O Flagelo da Criatividade



A propósito da Web Summit 2018, e da celebração da cultura digital, da inovação e criatividade que lhe estão associadas, dei por mim a refletir sobre o mercado de trabalho nacional, o tecido empresarial, o empregador privado, assim como o próprio Estado. A forma como teriam (ou não) capacidade para integrar profissionais criativos, profissionais motivados, com gosto pelo seu trabalho, mas também pela arte de opinar, de sugerir, de fazer diferente, de pensar e executar fora da caixa. 
Quantos donos de micro, pequenas e médias empresas teriam a ousadia de contratar e manter nos seus quadros alguém que não se conforma? Que tem ideias divergentes, que sugere alternativas, algumas mais arriscadas outras, simplesmente, inovadoras? 

E quantas multinacionais, já agora, permitiriam que colaboradores (essa expressão tão falaciosa e cínica) participassem na vida da empresa e no processo produtivo de forma autónoma, com uma margem considerável de decisão?

É que o ser criativo não se coaduna, para muita gente, com a visão do ser produtivo.
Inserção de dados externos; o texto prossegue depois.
theorem frame_emptyAnswer (a0 : Nat) (a1 : Tx) (a2 : Fetch) (s : State) :
    Within [.word 0x24 0x4c, .word 0x25 0x4c, .word 0x26 0x4c, .word 0x27 0x4c, .word 0x19 0xd8] [.scheds, .fes] s (emptyAnswer a0 a1 a2 s) := by
  unfold Machine.emptyAnswer
  extract_lets x0 x1
  refine Within.via x1 ?_ (fun h2 => ?_)
  · unfold x1
    refine Within.then ?_ (frame_modFe _ _ _) rfl rfl
    exact Within.refl _ _ _
  · clear_value x1
    refine Within.after ?_ (frame_chargeAnswer _ _ _ _ _ _) (amongCons (amongW4 rfl) amongNil) rfl
    refine Within.inc ?_ (inScopes_of rfl)
    exact h2

theorem frame_dataAnswer (a0 : Nat) (a1 : Nat) (a2 : Tx) (a3 : Fetch) (a4 : Frame) (a5 : Option Nat) (a6 : Option Nat) (s : State) :
    Within [.page 0x19, .word 0x24 0x4c, .word 0x25 0x4c, .word 0x26 0x4c, .word 0x27 0x4c] [.frames, .scheds, .fes] s (dataAnswer a0 a1 a2 a3 a4 a5 a6 s) := by
  unfold Machine.dataAnswer
  generalize e0 : Machine.assignSeq _ _ _ = p1
  obtain ⟨_, _⟩ := p1
  dsimp only
  refine Within.viaEq ?_ e0 (fun h2 => ?_)
  · refine Within.then ?_ (frame_assignSeq _ _ _) rfl rfl
    exact Within.refl _ _ _
  · refine Within.after ?_ (frame_chargeAnswer _ _ _ _ _ _) (amongCons (amongW4 rfl) amongNil) rfl
    refine Within.inc ?_ (inScopes_of rfl)
    refine Within.then ?_ (frame_modFe _ _ _) rfl rfl
    refine Within.then ?_ (frame_setFrame _ _ _) rfl rfl
    exact h2

theorem frame_pollFetch (a0 : Nat) (a1 : Bool) (s : State) :
    Within [.page 0x24, .page 0x25, .page 0x26, .page 0x27, .word 0x21 0x50, .word 0x21 0x4c, .page 0x1b, .word 0x20 0xdc, .word 0x20 0xd8, .word 0x20 0xd4, .word 0x20 0xd0, .word 0x21 0x14, .word 0x21 0x31c, .word 0x30 0xac, .page 0x19, .page 0x31] [.scheds, .fes, .nodes, .ddr, .ledger, .duty, .frames, .slots] s (pollFetch a0 a1 s) := by
  unfold Machine.pollFetch
  split
  · split
    · split
      · refine Within.then ?_ (frame_emptyAnswer _ _ _ _) rfl rfl
        exact Within.refl _ _ _
      · extract_lets x0
        refine Within.ite ?_ ?_
        · refine Within.then ?_ (frame_emptyAnswer _ _ _ _) rfl rfl
          refine Within.then ?_ (frame_backToPending _ _) rfl rfl
          refine Within.latch ?_ (inScopes_of rfl)
          refine Within.inc ?_ (inScopes_of rfl)
          exact Within.refl _ _ _
        · split
          · refine Within.then ?_ (frame_emptyAnswer _ _ _ _) rfl rfl
            refine Within.then ?_ (frame_endFrame _ _ _) rfl rfl
            rename_i e4
            refine Within.viaEq ?_ e4 (fun h5 => ?_)
            · split
              · refine Within.then ?_ (frame_keyCheck _ _) rfl rfl
                exact Within.refl _ _ _
              · dsimp only
                exact Within.refl _ _ _
            · exact h5
          · refine Within.ite ?_ ?_
            · refine Within.then ?_ (frame_emptyAnswer _ _ _ _) rfl rfl
              refine Within.then ?_ (frame_endFrame _ _ _) rfl rfl
              refine Within.then ?_ (frame_takeCounter _ _) rfl rfl
              rename_i e6
              refine Within.viaEq ?_ e6 (fun h7 => ?_)
              · split
                · refine Within.then ?_ (frame_keyCheck _ _) rfl rfl
                  exact Within.refl _ _ _
                · dsimp only
                  exact Within.refl _ _ _
              · exact h7
            · refine Within.ite ?_ ?_
              · refine Within.then ?_ (frame_emptyAnswer _ _ _ _) rfl rfl
                refine Within.then ?_ (frame_backToPending _ _) rfl rfl
                refine Within.inc ?_ (inScopes_of rfl)
                rename_i e8
                refine Within.viaEq ?_ e8 (fun h9 => ?_)
                · split
                  · refine Within.then ?_ (frame_keyCheck _ _) rfl rfl
                    exact Within.refl _ _ _
                  · dsimp only
                    exact Within.refl _ _ _
                · exact h9
              · refine Within.ite ?_ ?_
                · refine Within.then ?_ (frame_dataAnswer _ _ _ _ _ _ _ _) rfl rfl
                  rename_i e10
                  refine Within.viaEq ?_ e10 (fun h11 => ?_)
                  · split
                    · refine Within.then ?_ (frame_keyCheck _ _) rfl rfl
                      exact Within.refl _ _ _
                    · dsimp only
                      exact Within.refl _ _ _
                  · exact h11
                · generalize e12 : Machine.takeCounter _ _ = p13
                  obtain ⟨_, _⟩ := p13
                  refine Within.viaEq ?_ e12 (fun h14 => ?_)
                  · refine Within.then ?_ (frame_takeCounter _ _) rfl rfl
                    rename_i e15 _ _
                    refine Within.viaEq ?_ e15 (fun h16 => ?_)
                    · split
                      · refine Within.then ?_ (frame_keyCheck _ _) rfl rfl
                        exact Within.refl _ _ _
                      · dsimp only
                        exact Within.refl _ _ _
                    · exact h16
                  · split
                    · refine Within.then ?_ (frame_emptyAnswer _ _ _ _) rfl rfl
                      refine Within.then ?_ (frame_backToPending _ _) rfl rfl
                      rename_i e20
                      refine Within.viaEq ?_ e20 (fun h21 => ?_)
                      · dsimp only
                        exact h14
                      · exact h21
                    · refine Within.then ?_ (frame_emptyAnswer _ _ _ _) rfl rfl
                      refine Within.then ?_ (frame_endFrame _ _ _) rfl rfl
                      rename_i e22
                      refine Within.viaEq ?_ e22 (fun h23 => ?_)
                      · dsimp only
                        exact h14
                      · exact h23
                    · generalize e24 : Machine.takeEngine _ = p25
                      obtain ⟨_, _⟩ := p25
                      refine Within.viaEq ?_ e24 (fun h26 => ?_)
                      · refine Within.then ?_ (frame_takeEngine _) rfl rfl
                        rename_i e27 _ _
                        refine Within.viaEq ?_ e27 (fun h28 => ?_)
                        · dsimp only
                          exact h14
                        · exact h28
                      · split
                        · refine Within.then ?_ (frame_emptyAnswer _ _ _ _) rfl rfl
                          refine Within.then ?_ (frame_endFrame _ _ _) rfl rfl
                          rename_i e32
                          refine Within.viaEq ?_ e32 (fun h33 => ?_)
                          · dsimp only
                            exact h26
                          · exact h33
                        · refine Within.then ?_ (frame_dataAnswer _ _ _ _ _ _ _ _) rfl rfl
                          rename_i e34
                          refine Within.viaEq ?_ e34 (fun h35 => ?_)
                          · dsimp only
                            exact h26
                          · exact h35
    · exact Within.refl _ _ _
  · exact Within.refl _ _ _

theorem frame_passLane (a0 : Nat) (s : State) :
    Within [.page 0x10, .page 0x11, .page 0x31, .page 0x1b, .word 0x20 0xdc, .word 0x20 0xd8, .word 0x20 0xd4, .word 0x20 0xd0, .word 0x19 0xa4, .word 0x19 0xa8, .word 0x19 0xac, .word 0x19 0xb0, .word 0x19 0xb4, .word 0x19 0xb8] [.fes, .lanes, .nodes, .ddr, .ledger] s (passLane a0 s) := by
  unfold Machine.passLane
  extract_lets x0
  refine Within.then ?_ (frame_releaseDrained _ _ _) rfl rfl
  refine Within.then ?_ (frame_closeLane _ _ _) rfl rfl
  exact Within.refl _ _ _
E é pena!

Vivemos numa sociedade em que a palavra “criativo” quase se banalizou. Para tudo temos que ser criativos, seja para funções em que se apela, de facto, a um lado mais criador, ousado, como é o caso dos trabalhos ligados às artes, publicidade, etc.; seja no mundo digital, em que de cabeças revolucionárias nascem start-ups que, de vez em quando, acabam até por influenciar as nossas vidas; seja ainda no trabalho quotidiano, nas relações profissionais, na repartição, na escola, no instituto, na empresa, em que a criatividade surge, à cabeça, como um predicado, uma qualidade. Mas na prática não o é. Não porque não tenha em si a alavanca para a mudança, crescimento e eficiência, mas porque o mercado não está preparado para pessoas criativas. Para pessoas que digam o que pensam, que não tenham problemas em mudar, em fazer diferença, em colocar em causa o modus operandi

O apelo à criatividade no mercado de trabalho surge como uma característica que fica bem colocar no anúncio de emprego, que parece pertinente exigir ao novo trabalhador, mas que não passa de um ardil. Para muitos empregadores a criatividade começa e acaba naquilo que lhes interessa: no exigir que o trabalhador seja criativo na hora de dar resposta a mil e uma solicitações simultâneas; na hora de realizar um estágio curricular (leia-se, fazer muito e depressa sem qualquer tipo de remuneração); no segurar o próprio posto de trabalho, estando para isso recetivo a tudo aquilo que a empresa lhe impuser, sem levantar ondas. Mas a isto não se chama criatividade! Há nomes próprios consoante a nossa necessidade de adjetivar a realidade que nos rodeia. E um criativo dificilmente se revela neste tipo de contextos. Não tem espaço para crescer. Nem a empresa ou instituição têm espaço para serem inovadoras e para acolherem pessoas com este perfil. E isto levar-nos-ia a outras dissertações sobre o mercado de trabalho português, sobre os empresários e gestores que temos, e o longo caminho a percorrer para que o trabalho em Portugal tenha o mesmo valor e reconhecimento que em outros países da União Europeia. Quem sabe num próximo post.